Commentary on Laura Horellis project “Namibia Today”, Donnerstag 9 Februar 2017, 19 Uhr

U-Bahnhof Schillingstraße, U5, Eröffnung und Rundgang mit Andreas Guibeb, Botschafter der Republik Namibia, Uwe Jaenicke, SODI e.V. und Thomas Lendrich (Druckhaus Gera)

Read More

At U-Bahnhof Schillingstraße, on what used to be Stalinallee back when it was built, yesterday’s opening of “Kunst im Untergrund 2016/17: Laura Horelli” took place in more or less the heartland of the old East German establishment, so that, apart from the bracing cold, the sight of the assembled audience of well dressed older gents and ladies  sent me into a misty discomfort that was not at all lessened when the former Director of the Druckerei Fortschritt (Printing House Progress), current day director of the private Druckhaus Gera GmbH, took the mike.

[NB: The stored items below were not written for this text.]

theorem Foot.imgActivate {e d : Dev} {pm rm : Nat} {m : Nat} (h : K e d pm rm) (hp : sub 0x1a0000 pm = true)
    (hr : sub 0x20000000000000000000000000000000000000000000000000000000000000000000000000000000003800 rm = true) : K e (Dev.imgActivate d m) pm rm := by
  refine K.lift h hp hr ?_
  clear h hp hr
  unfold Dev.imgActivate
  all_goals repeat' first
    | with_reducible exact K.refl _ _ _
    | with_reducible assumption
    | ((with_reducible apply K.put); rotate_left; (first | assumption | exact R.mem_CP_SWAP | exact R.mem_CP_SWAP_CTRL | exact R.mem_CP_SWAP_F | exact R.mem_FRAME_COUNT); decide)
    | ((with_reducible apply Foot.imgMine); rotate_left; decide; decide; intro d h; rotate_right)
    | ((with_reducible apply Foot.mbAnswer); rotate_left; decide; decide)
    | with_reducible apply K.ite
    | ((with_reducible apply K.foldl); rotate_left; intro d x h; rotate_right)
    | ((with_reducible apply K.foldlFst); rotate_left; intro x y h; rotate_right)
    | ((with_reducible apply K.foldlSnd); rotate_left; intro x y h; rotate_right)
    | with_reducible apply K.fst_ite
    | with_reducible apply K.cond
    | with_reducible refine K.of_fst ?_ (by assumption)
    | with_reducible refine K.of_snd ?_ (by assumption)
    | (split)
    | dsimp only
    | (rw [Dev.mk_tag]; (with_reducible apply K.mk_rx); rotate_left; decide; (first | exact .inl rfl | exact .inl ⟨rfl, rfl⟩ | exact .inr ⟨by decide, by (intro w; first | exact w | exact Memory.wf_write _ _ w | exact Memory.wf_clear _ _ w | exact Memory.wf_filter _ w | exact Memory.wf_set _ _ w)⟩))
    | (rw [Dev.mk_tag]; (with_reducible apply K.mk_mbox); rotate_left; decide; (intro w; first | exact w | exact Memory.wf_write _ _ w | exact Memory.wf_clear _ _ w | exact Memory.wf_filter _ w | exact Memory.wf_set _ _ w))
    | (rw [Dev.mk_tag]; (with_reducible apply K.mk_mgmt); rotate_left; decide)
    | (rw [Dev.mk_tag]; (with_reducible apply K.mkT); rotate_left; (intro p hq; cases p <;> first | exact absurd hq (by decide) | rfl | exact ⟨rfl, rfl⟩ | exact fun _ => ⟨rfl, rfl⟩); exact fun w => w)

end Sys2Proof.Machine
end

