theorem Foot.tapDtmcs {e d : Dev} {pm rm : Nat} (h : K e d pm rm) (hp : sub 0x800000 pm = true)
    (hr : sub 0x0 rm = true) : K e (Dev.tapDtmcs d) pm rm := by
  refine K.lift h hp hr ?_
  clear h hp hr
  unfold Dev.tapDtmcs
  all_goals repeat' first
    | with_reducible exact K.refl _ _ _
    | with_reducible assumption
    | ((with_reducible apply Foot.tapSet); rotate_left; decide; decide)
    | with_reducible apply K.ite
    | ((with_reducible apply K.foldl); rotate_left; intro d x h; rotate_right)
    | ((with_reducible apply K.foldlFst); rotate_left; intro x y h; rotate_right)
    | ((with_reducible apply K.foldlSnd); rotate_left; intro x y h; rotate_right)
    | with_reducible apply K.fst_ite
    | with_reducible apply K.cond
    | with_reducible refine K.of_fst ?_ (by assumption)
    | with_reducible refine K.of_snd ?_ (by assumption)
    | (split)
    | dsimp only
    | (rw [Dev.mk_tag]; (with_reducible apply K.mk_tap); rotate_left; decide)
    | (rw [Dev.mk_tag]; (with_reducible apply K.mkT); rotate_left; (intro p hq; cases p <;> first | exact absurd hq (by decide) | rfl | exact ⟨rfl, rfl⟩ | exact fun _ => ⟨rfl, rfl⟩); exact fun w => w)

theorem Foot.burnFuse {e d : Dev} {pm rm : Nat} {c : Nat} (h : K e d pm rm) (hp : sub 0x800000 pm = true)
    (hr : sub 0x6000000000000000000000000000000000000000000000000000000000000000000000000000000000 rm = true) : K e (Dev.burnFuse d c) pm rm := by
  refine K.lift h hp hr ?_
  clear h hp hr
  unfold Dev.burnFuse
  all_goals repeat' first
    | with_reducible exact K.refl _ _ _
    | with_reducible assumption
    | ((with_reducible apply K.putWord); rotate_left; (first | assumption | exact R.mem_FUSE_STATUS | exact R.mem_KEY_FUSE); decide)
    | ((with_reducible apply K.setTap); rotate_left; decide)
    | with_reducible apply K.ite
    | ((with_reducible apply K.foldl); rotate_left; intro d x h; rotate_right)
    | ((with_reducible apply K.foldlFst); rotate_left; intro x y h; rotate_right)
    | ((with_reducible apply K.foldlSnd); rotate_left; intro x y h; rotate_right)
    | with_reducible apply K.fst_ite
    | with_reducible apply K.cond
    | with_reducible refine K.of_fst ?_ (by assumption)
    | with_reducible refine K.of_snd ?_ (by assumption)
    | (split)
    | dsimp only
    | (rw [Dev.mk_tag]; (with_reducible apply K.mk_tap); rotate_left; decide)
    | (rw [Dev.mk_tag]; (with_reducible apply K.mkT); rotate_left; (intro p hq; cases p <;> first | exact absurd hq (by decide) | rfl | exact ⟨rfl, rfl⟩ | exact fun _ => ⟨rfl, rfl⟩); exact fun w => w)

theorem Foot.tapFuse {e d : Dev} {pm rm : Nat} {cells : List Nat} {inRange : Bool} (h : K e d pm rm) (hp : sub 0x800000 pm = true)
    (hr : sub 0x6000000000000000000000000000000000000000000000000000000000000000000000000000000000 rm = true) : K e (Dev.tapFuse d cells inRange) pm rm := by
  refine K.lift h hp hr ?_
  clear h hp hr
  unfold Dev.tapFuse
  extract_lets x1
  clear_value (g1 : x1 = _)
  refine K.cutEq d 0x800000 0x6000000000000000000000000000000000000000000000000000000000000000000000000000000000 g1 ?_ (fun h1 => ?_)
  rotate_left
  clear g1
  all_goals repeat' first
    | with_reducible exact K.refl _ _ _
    | with_reducible assumption
    | ((with_reducible apply Foot.burnFuse); rotate_left; decide; decide)
    | ((with_reducible apply Foot.tapSet); rotate_left; decide; decide)
    | with_reducible apply K.ite
    | ((with_reducible apply K.each); rotate_left; intro d x h; rotate_right)
    | ((with_reducible apply K.foldl); rotate_left; intro d x h; rotate_right)
    | ((with_reducible apply K.foldlFst); rotate_left; intro x y h; rotate_right)
    | ((with_reducible apply K.foldlSnd); rotate_left; intro x y h; rotate_right)
    | with_reducible apply K.fst_ite
    | with_reducible apply K.cond
    | with_reducible refine K.of_fst ?_ (by assumption)
    | with_reducible refine K.of_snd ?_ (by assumption)
    | (split)
    | dsimp only
    | (rw [Dev.mk_tag]; (with_reducible apply K.mk_tap); rotate_left; decide)
    | (rw [Dev.mk_tag]; (with_reducible apply K.mkT); rotate_left; (intro p hq; cases p <;> first | exact absurd hq (by decide) | rfl | exact ⟨rfl, rfl⟩ | exact fun _ => ⟨rfl, rfl⟩); exact fun w => w)

end Sys2Proof.Machine
end

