-- ==== Sys2Proof/Tests/Slice0.lean ====
section
/-! SUPPORT.  Tests: a well-formed and an ill-formed command for each check of `Instr.wf`, the worked examples of the spec,
and for each obligation with hypotheses small states at which they hold. -/

set_option Elab.async false

namespace Sys2Proof.Machine

/-! ### Well-formed commands -/

theorem test_wf_latch_point : (Instr.latchPoint 0).wf = false ∧ (Instr.latchPoint 8333333).wf = true := by decide
theorem test_wf_stat_slots : (Instr.zbStatReturn (List.replicate 32 (List.replicate 8 0))).wf = false ∧
    (Instr.zbStatReturn [[1, 2, 3]]).wf = false ∧ (Instr.zbStatReturn [List.replicate 8 0]).wf = true := by decide
theorem test_wf_enum_slots : (Instr.zbEnumReturn (List.replicate 32 (0, 0, 0))).wf = false ∧ (Instr.zbEnumReturn [(1, 2, 3)]).wf = true := by
  decide
theorem test_wf_sensors : (Instr.tsSample [1, 2]).wf = false ∧ (Instr.tsSample (List.replicate 9 1)).wf = true ∧
    (Instr.vigilTick [1] none none).wf = false ∧ (Instr.mr4Read []).wf = false ∧
    (Instr.mr4Read (List.replicate 8 ⟨1, .normal⟩)).wf = true := by decide
theorem test_wf_ls_size : (Instr.lsAccess [⟨0, 0, .b4, some [1, 2]⟩] []).wf = false ∧
    (Instr.lsAccess [⟨0, 0, .b4, some [1, 2, 3, 4]⟩] []).wf = true := by decide
theorem test_wf_ls_ports : (Instr.lsAccess [⟨3, 0, .b1, none⟩, ⟨3, 16, .b1, none⟩] []).wf = false ∧
    (Instr.lsAccess [⟨3, 0, .b1, none⟩, ⟨4, 16, .b1, none⟩] []).wf = true := by decide
theorem test_wf_ls_upset : (Instr.lsAccess [] [⟨2 ^ 20, true⟩]).wf = false ∧ (Instr.lsAccess [] [⟨2 ^ 20 - 1, true⟩]).wf = true := by decide
theorem test_wf_dram_request : (Instr.dramRequest 5 0 0 none).wf = false ∧ (Instr.dramRequest 5 31 2 none).wf = false ∧
    (Instr.dramRequest 5 0 2 (some [1])).wf = false ∧ (Instr.dramRequest 5 30 2 (some [1, 2])).wf = true := by decide
theorem test_wf_dram_upset : (Instr.dramComplete 0 [⟨0xF000000, true⟩]).wf = false ∧ (Instr.scrubStep [⟨0xF000000, true⟩]).wf = false ∧
    (Instr.dramComplete 0 [⟨7, false⟩]).wf = true := by decide
theorem test_wf_wall_packets : (Instr.wallRegWr 0 ⟨0, 0, 0⟩ 0 []).wf = false ∧ (Instr.wallRegRd 0 ⟨0, 0, 0⟩ 0 65).wf = false ∧
    (Instr.msg 0 ⟨0, 0, 0⟩ []).wf = false ∧ (Instr.noticePacket 0 0 0 0 [] true).wf = false ∧
    (Instr.rdRsp 0 ⟨0, 0, 0⟩ 0 (List.replicate 65 0)).wf = false ∧ (Instr.msg 0 ⟨0, 0, 0⟩ [1]).wf = true := by decide
theorem test_wf_prepare : (Instr.prepare 0 ⟨0, 0, 0⟩ 0 0 0 false 0 (List.replicate 377 0)).wf = false ∧
    (Instr.prepare 0 ⟨0, 0, 0⟩ 0 0 0 false 0 (List.replicate 376 0)).wf = true := by
  simp only [Instr.wf, List.length_replicate]; decide
theorem test_wf_lost : (Instr.lost 0 ⟨0, 0, 0⟩ (List.replicate 257 0)).wf = false ∧ (Instr.lost 0 ⟨0, 0, 0⟩ [5]).wf = true := by
  simp only [Instr.wf, List.length_replicate]; decide
theorem test_wf_service : (Instr.mgmtTransaction 0x3C [] 0).wf = false ∧ (Instr.imgBegin 0 0x7800000).wf = false ∧
    (Instr.tapDmi 0 0 3).wf = false ∧ (Instr.tapFuse [258] true).wf = false ∧ (Instr.regWrite 6 0).wf = false ∧
    (Instr.regWrite 0x160000 0).wf = false ∧ (Instr.regWrite 8 0).wf = true := by decide

/-! ### Decoding: no row of the table gives bits -/

theorem test_no_word_spells : decodeTableWord 32 0x13 = none ∧ State.reset.withFetchWord 32 0x13 = State.reset := by
  exact ⟨rfl, rfl⟩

Once in charge of one of the rare and exceptionally privileged party-owned enterprises, he began to extoll the joys of working for such a great and no doubt exceptionally privileged company in the service of what – as he (somewhat under his breath) conceded – was a somewhat bureaucratised, state-sponsored take on “international socialist solidarity.”

As the Director rhapsodised in front of the the mildly interested faces of the assembled art crowd, and the eager-going-on-blissful faces of the East German pensioners, (not to mention the completely non-comprehending faces of the apparently non-German speaking Namibian embassy staff), a slightly dishevelled looking middle-aged man appeared among the crowd of regular commuters a few meters down the platform and, beer can raised, launched into a loud – and near perfect – impersonation of one of the more famous of General Secretary Erich Honecker’s nasal pronouncements (the one about how neither ox nor donkey, will ever throw socialism off its inevitable course to historic triumph). An intervention that struck me as so absolutely accurate in its perception of the tone and content of the Director’s speech and so perfect a response, that I was sad to see the man disappear, back first, through the doors of the arriving U-Bahn, still reciting party slogans and quite obviously undeterred by the Director’s efforts at shutting him down. The latter, by the way, delivered with the kind of authoritarian condescension that I assume must be the prerogative of those – across times and systems – whose lives and aspirations align pretty damn smoothly with each particular system’s (often not so different) notions of a successful, valuable life.

Got me thinking, too, about the work of translation, or of whatever, that is still needed until a word as innocuous as “solidarity” can be understood in its always specific and changing connotations, until, in other words, particular uneasinesses can be shared a little more evenly across a Berlin (art) crowd – rather then held by a few, and released by one, beer can in hand (on a good day).

18.02. 2017

because of… i guess “life” in general, and “berlin” in particular, it so happened that i got into a conversation with a blogger for the swapo-critical swapo youth league and a scholar of african history last night and learnt, that “solidarity” of the GDR towards the african liberation movements involved having the stasi help from and train up the ANCs and Swapo’s security services – including instructions on torture. puts “solidarity” kind of into perspective.